Evidence-based medication selection for Attention-Deficit/Hyperactivity Disorder
For most patients age 6 and older, stimulant medications (methylphenidate or amphetamines) are first-line treatment with 70-80% response rate. Behavioral therapy is recommended for all ages and is first-line for children under 6.
Non-stimulants (atomoxetine, guanfacine, clonidine) are preferred when patient has tics, substance abuse history, severe anxiety, or if stimulants are ineffective or not tolerated. They are also useful as adjunct therapy.
All patients should have history, physical exam, baseline blood pressure and heart rate before starting stimulants. ECG is mandatory if structural cardiac disease, family history of sudden death, or abnormal cardiac exam. Routine ECG for all patients is controversial.

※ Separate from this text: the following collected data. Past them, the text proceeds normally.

/-- The ring is a first-in first-out queue (20_memory.md section 5, 42_ring_buffer.md R117): a push that is not dropped
appends its byte, a pop takes the oldest, the others keep their order and values. -/
def Obligations.RingIsAFifoQueue : Prop :=
  (∀ (s : State) (b : Byte), s.Inv → s.isFull = false →
    ∃ t, exec (.rbPush b) s = .next t ∧ t.queue = s.queue ++ [some b] ∧ t.count = s.count + 1) ∧
  (∀ s : State, s.Inv → s.isEmpty = false → ∃ t b, exec .rbPop s = .next t ∧ s.queue = some b :: t.queue ∧
    t.results = .popped b :: s.results ∧ s.count = t.count + 1)

/-- Pushes onto an empty buffer with no pop in between queue the first `C - 1` bytes, in order, and drop the rest
(42_ring_buffer.md section on properties, R117). -/
def Obligations.PushesFillTheRingThenDrop : Prop :=
  ∀ (s : State) (bs : List Byte), s.Inv → s.isEmpty = true →
    ∃ t, runAll (bs.map .rbPush) s = .next t ∧ t.queue = (bs.take (s.cfg.C - 1)).map some ∧ t.tail = s.tail

/-! ## Public operations and the translator -/

/-- AVAILABLE (R147): whether at least one byte is queued; nothing but the result is written. -/
def Obligations.AvailableTellsWhetherAByteIsQueued : Prop :=
  ∀ s : State, s.head < s.cfg.C → s.tail < s.cfg.C →
    exec .available s = .next { s with results := .available (decide (s.head ≠ s.tail)) :: s.results }

/-- READ_BYTE (R148): the oldest byte is returned and removed; `ext` and `brk` are neither read nor written. -/
def Obligations.ReadByteRemovesTheOldestByte : Prop :=
  ∀ (s : State) (b : Byte), s.head ≠ s.tail → s.tail < s.cfg.C → memRead s.buf s.tail = some b →
    exec .readByte s = .next { s with tail := (s.tail + 1) % s.cfg.C, results := .byte b :: s.results }

/-- The prefix rows (43_scan_translator.md section 2, steps 2 and 3): each sets its flag and gives Continue. -/
def Obligations.PrefixBytesSetTheirFlag : Prop :=
  ∀ s : State,
    exec .scanPrefixExt s = .next { s with ext := true, results := .continues :: s.results } ∧
    exec .scanPrefixBrk s = .next { s with brk := true, results := .continues :: s.results }

/-- The release row (43_scan_translator.md R131, R133): Continue without any lookup, `brk` cleared, `ext` cleared only
where the build says so. -/
def Obligations.ReleaseCodeIsSuppressed : Prop :=
  ∀ (s : State) (c : Byte), c ≠ 0xE0#8 → c ≠ 0xF0#8 → s.brk = true →
    exec (.scanCodeRelease c) s = .next
      { s with brk := false, ext := (s.ext && !s.cfg.breakClearsExt), results := .continues :: s.results }

/-- The extended row (R132): the lookup is in LUTE, and `ext` is cleared whether the entry is mapped or not. -/
def Obligations.ExtendedCodeIsLookedUpAndClearsExt : Prop :=
  ∀ (s : State) (c : Byte), c ≠ 0xE0#8 → c ≠ 0xF0#8 → s.brk = false → s.ext = true →
    exec (.scanCodeExt c) s = .next
      { s with
        ext := false
        results := (if lookup s.cfg.lutE c = 0#8 then .continues else .done (lookup s.cfg.lutE c)) :: s.results }

/-- The normal row (43_scan_translator.md section 2, step 5): the lookup is in LUTN, no flag changes. -/
def Obligations.NormalCodeIsLookedUp : Prop :=
  ∀ (s : State) (c : Byte), c ≠ 0xE0#8 → c ≠ 0xF0#8 → s.brk = false → s.ext = false →
    exec (.scanCodeNormal c) s = .next
      { s with
        results := (if lookup s.cfg.lutN c = 0#8 then .continues else .done (lookup s.cfg.lutN c)) :: s.results }

/-- With the buffer empty XLT_STEP is Done with the sentinel and NEXT_CHAR returns it; nothing else changes
(43_scan_translator.md sections 2 and 3). -/
def Obligations.EmptyBufferGivesTheSentinel : Prop :=
  ∀ s : State, s.head = s.tail →
    exec .xltStep s = .next { s with results := .done 0#8 :: s.results } ∧
    exec .nextChar s = .next { s with results := .char 0#8 :: s.results }

/-- XLT_STEP with a byte queued pops it and then is exactly the row its value and the flags select, on the state after
the pop (43_scan_translator.md section 2, 30_encoding.md section 3). -/
def Obligations.XltStepRunsTheSelectedRow : Prop :=
  ∀ (s : State) (b : Byte), s.head < s.cfg.C → s.tail < s.cfg.C → s.head ≠ s.tail → memRead s.buf s.tail = some b →
    ∀ s1 : State, s1 = { s with tail := (s.tail + 1) % s.cfg.C } →
      ∃ t, exec .xltStep s = .next t ∧ exec (scanRow b s1) s1 = .next t

/-- The order of the tests (R129): a prefix is never suppressed or looked up whatever the flags, `F0` leaves a set `brk`
set, `E0` sets `ext` and leaves `brk`, and a CODE byte with both flags set is suppressed without clearing `ext` by a
lookup. -/
def Obligations.PrefixTestsComeFirst : Prop :=
  ∀ (s : State) (b : Byte), s.head < s.cfg.C → s.tail < s.cfg.C → s.head ≠ s.tail → memRead s.buf s.tail = some b →
    ∃ t, exec .xltStep s = .next t ∧
      (b = 0xE0#8 → t.results = .continues :: s.results ∧ t.ext = true ∧ t.brk = s.brk) ∧
      (b = 0xF0#8 → t.results = .continues :: s.results ∧ t.ext = s.ext ∧ t.brk = true) ∧
      (b ≠ 0xE0#8 → b ≠ 0xF0#8 → s.brk = true →
        t.results = .continues :: s.results ∧ t.ext = (s.ext && !s.cfg.breakClearsExt) ∧ t.brk = false)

Stimulants work within 30-60 minutes and effects last 3-12 hours depending on formulation. Non-stimulants (atomoxetine, guanfacine, clonidine) take 4-6 weeks for full therapeutic effect.
The most common side effects are decreased appetite, insomnia, headache, stomachache, and irritability. Most side effects are mild and improve within 1-2 weeks. Monitor growth (height/weight) at every visit in children.
Medication holidays are optional and individualized. Some families skip stimulants on weekends/summers to minimize appetite suppression and allow "catch-up" growth. However, many patients benefit from consistent daily treatment. Non-stimulants should NOT be stopped abruptly (especially alpha-2 agonists).